Content starts

/-- The number that the fields of a finite code give: below the topmost exponent, which E4M3 alone uses for numbers. -/
theorem FF.decode_fin {f : FF} {neg : Bool} {x m : ℕ} {v : Q} (h : f.decode neg x m = .fin v) :
    v = { neg := neg, num := if x = 0 then m else 2 ^ f.mant + m, den := 1, e := if x = 0 then f.minG else f.minG + (x - 1) } ∧
      (x ≠ 2 ^ f.expo - 1 ∨ f = .e4m3 ∧ m ≠ 7) := by
  unfold FF.decode at h
  by_cases htop : x = 2 ^ f.expo - 1
  · rw [if_pos htop] at h
    cases f with
    | e4m3 =>
      dsimp only at h
      by_cases hnan : m = 7
      · rw [if_pos hnan] at h
        cases h
      · rw [if_neg hnan] at h
        cases h
        rw [htop]
        exact ⟨rfl, .inr ⟨rfl, hnan⟩⟩
    | _ =>
      dsimp only at h
      split_ifs at h
  · rw [if_neg htop] at h
    by_cases hzero : x = 0
    · rw [if_pos hzero] at h
      cases h
      exact ⟨by simp [hzero], .inl htop⟩
    · rw [if_neg hzero] at h
      cases h
      exact ⟨by simp [hzero], .inl htop⟩

theorem FF.mag_maxQ (f : FF) : f.maxQ.mag = f.maxMag.1 * 2 ^ f.maxMag.2 := Q.mag_of_den_one rfl

/-- The mantissa and the exponent that the fields of a number give, beside the largest. -/
theorem FF.fields_bounds {f : FF} {x m n : ℕ} {k : ℤ} (hx : x < 2 ^ f.expo) (hm : m < 2 ^ f.mant) (htop : x ≠ 2 ^ f.expo - 1 ∨ f = .e4m3 ∧ m ≠ 7)
    (hn : n = if x = 0 then m else 2 ^ f.mant + m) (hk : k = if x = 0 then f.minG else f.minG + (x - 1)) :
    n < 2 ^ (f.mant + 1) ∧ f.minG ≤ k ∧ (n ≤ f.maxMag.1 ∧ k ≤ f.maxMag.2 ∨ n ≤ 2 * f.maxMag.1 ∧ k + 1 ≤ f.maxMag.2) := by
  cases f <;> simp only [FF.mant, FF.expo, FF.minG, FF.bias, FF.maxMag, reduceCtorEq, false_and, or_false, true_and] at * <;> split_ifs at hn hk <;> omega

theorem FF.mag_le_maxQ {f : FF} {n : ℕ} {k : ℤ} (h : n ≤ f.maxMag.1 ∧ k ≤ f.maxMag.2 ∨ n ≤ 2 * f.maxMag.1 ∧ k + 1 ≤ f.maxMag.2) :
    (n : ℚ) * 2 ^ k ≤ f.maxQ.mag := by
  rw [FF.mag_maxQ]
  rcases h with ⟨hn, hk⟩ | ⟨hn, hk⟩
  · exact mul_le_mul (by exact_mod_cast hn) (zpow_le_zpow_right₀ one_le_two hk) (by positivity) (by positivity)
  · calc (n : ℚ) * 2 ^ k ≤ (2 * f.maxMag.1 : ℕ) * 2 ^ k := mul_le_mul_of_nonneg_right (by exact_mod_cast hn) (by positivity)
      _ = f.maxMag.1 * 2 ^ (k + 1) := by rw [zpow_add_one₀ two_ne_zero]; push_cast; ring
      _ ≤ f.maxMag.1 * 2 ^ f.maxMag.2 := mul_le_mul_of_nonneg_left (zpow_le_zpow_right₀ one_le_two hk) (by positivity)

/-- A finite number of the format: a mantissa of the format's length, at an exponent not below that of the subnormals, and at most the largest finite number. -/
theorem FF.val_fin {f : FF} {w : ℕ} {v : Q} (h : f.val w = .fin v) :
    v.den = 1 ∧ v.num < 2 ^ (f.mant + 1) ∧ f.minG ≤ v.e ∧ v.mag ≤ f.maxQ.mag := by
  rw [FF.val_eq_decode] at h
  obtain ⟨rfl, htop⟩ := FF.decode_fin h
  obtain ⟨hnum, hexp, hmax⟩ := FF.fields_bounds (Nat.mod_lt _ (by positivity)) (Nat.mod_lt _ (by positivity)) htop rfl rfl
  exact ⟨rfl, hnum, hexp, (Q.mag_of_den_one rfl).trans_le (FF.mag_le_maxQ hmax)⟩

/-- The largest finite exponent field is that of the largest magnitude. -/
theorem FF.maxMag_spec (f : FF) : 2 ^ f.mant ≤ f.maxMag.1 ∧ f.maxMag.1 < 2 ^ (f.mant + 1) ∧ f.minG ≤ f.maxMag.2 ∧ f.maxMag.2 + 2 ≤ f.minG + 2 ^ f.expo := by
  cases f <;> decide

/-- The code of a normal magnitude not above the largest. -/
theorem FF.val_code_normal {f : FF} {neg : Bool} {m : ℕ} {h : ℤ} {y : Q} (hlo : 2 ^ f.mant ≤ m) (hhi : m < 2 ^ (f.mant + 1)) (hmin : f.minG ≤ h)
    (hmax : (m : ℚ) * 2 ^ h ≤ f.maxQ.mag) (hy : f.val (f.signBit neg + ((h - f.minG).toNat + 1) * 2 ^ f.mant + (m - 2 ^ f.mant)) = .fin y) :
    y.neg = neg ∧ y.mag = m * 2 ^ h := by
  obtain ⟨-, htop, -, hexpo⟩ := f.maxMag_spec
  have hle : h ≤ f.maxMag.2 := by
    have hpow : (2 : ℚ) ^ ((f.mant : ℤ) + h) < 2 ^ ((f.mant : ℤ) + 1 + f.maxMag.2) := by
      rw [zpow_add₀ two_ne_zero, zpow_add₀ two_ne_zero]
      calc (2 : ℚ) ^ (f.mant : ℤ) * 2 ^ h ≤ m * 2 ^ h := mul_le_mul_of_nonneg_right (by exact_mod_cast hlo) (by positivity)
        _ ≤ f.maxMag.1 * 2 ^ f.maxMag.2 := by rwa [← FF.mag_maxQ]
        _ < 2 ^ ((f.mant : ℤ) + 1) * 2 ^ f.maxMag.2 := mul_lt_mul_of_pos_right (by exact_mod_cast htop) (by positivity)
    have := (zpow_lt_zpow_iff_right₀ one_lt_two).1 hpow
    omega
  have hx : (h - f.minG).toNat + 1 < 2 ^ f.expo := by zify; omega
  have hm : m - 2 ^ f.mant < 2 ^ f.mant := by rw [pow_succ] at hhi; omega
  rw [FF.val_fields f neg hx hm] at hy
  obtain ⟨rfl, -⟩ := FF.decode_fin hy
  refine ⟨rfl, ?_⟩
  rw [Q.mag_of_den_one rfl]
  dsimp only
  rw [if_neg (Nat.succ_ne_zero _), if_neg (Nat.succ_ne_zero _), Nat.add_sub_cancel' hlo]
  congr 2
  push_cast
  omega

Content ends

__EXERCISE INSTRUCTIONS__. Only the number is needed here: how many lines in the data contain "give"?

__ANSWER TO THIS TASK__. 2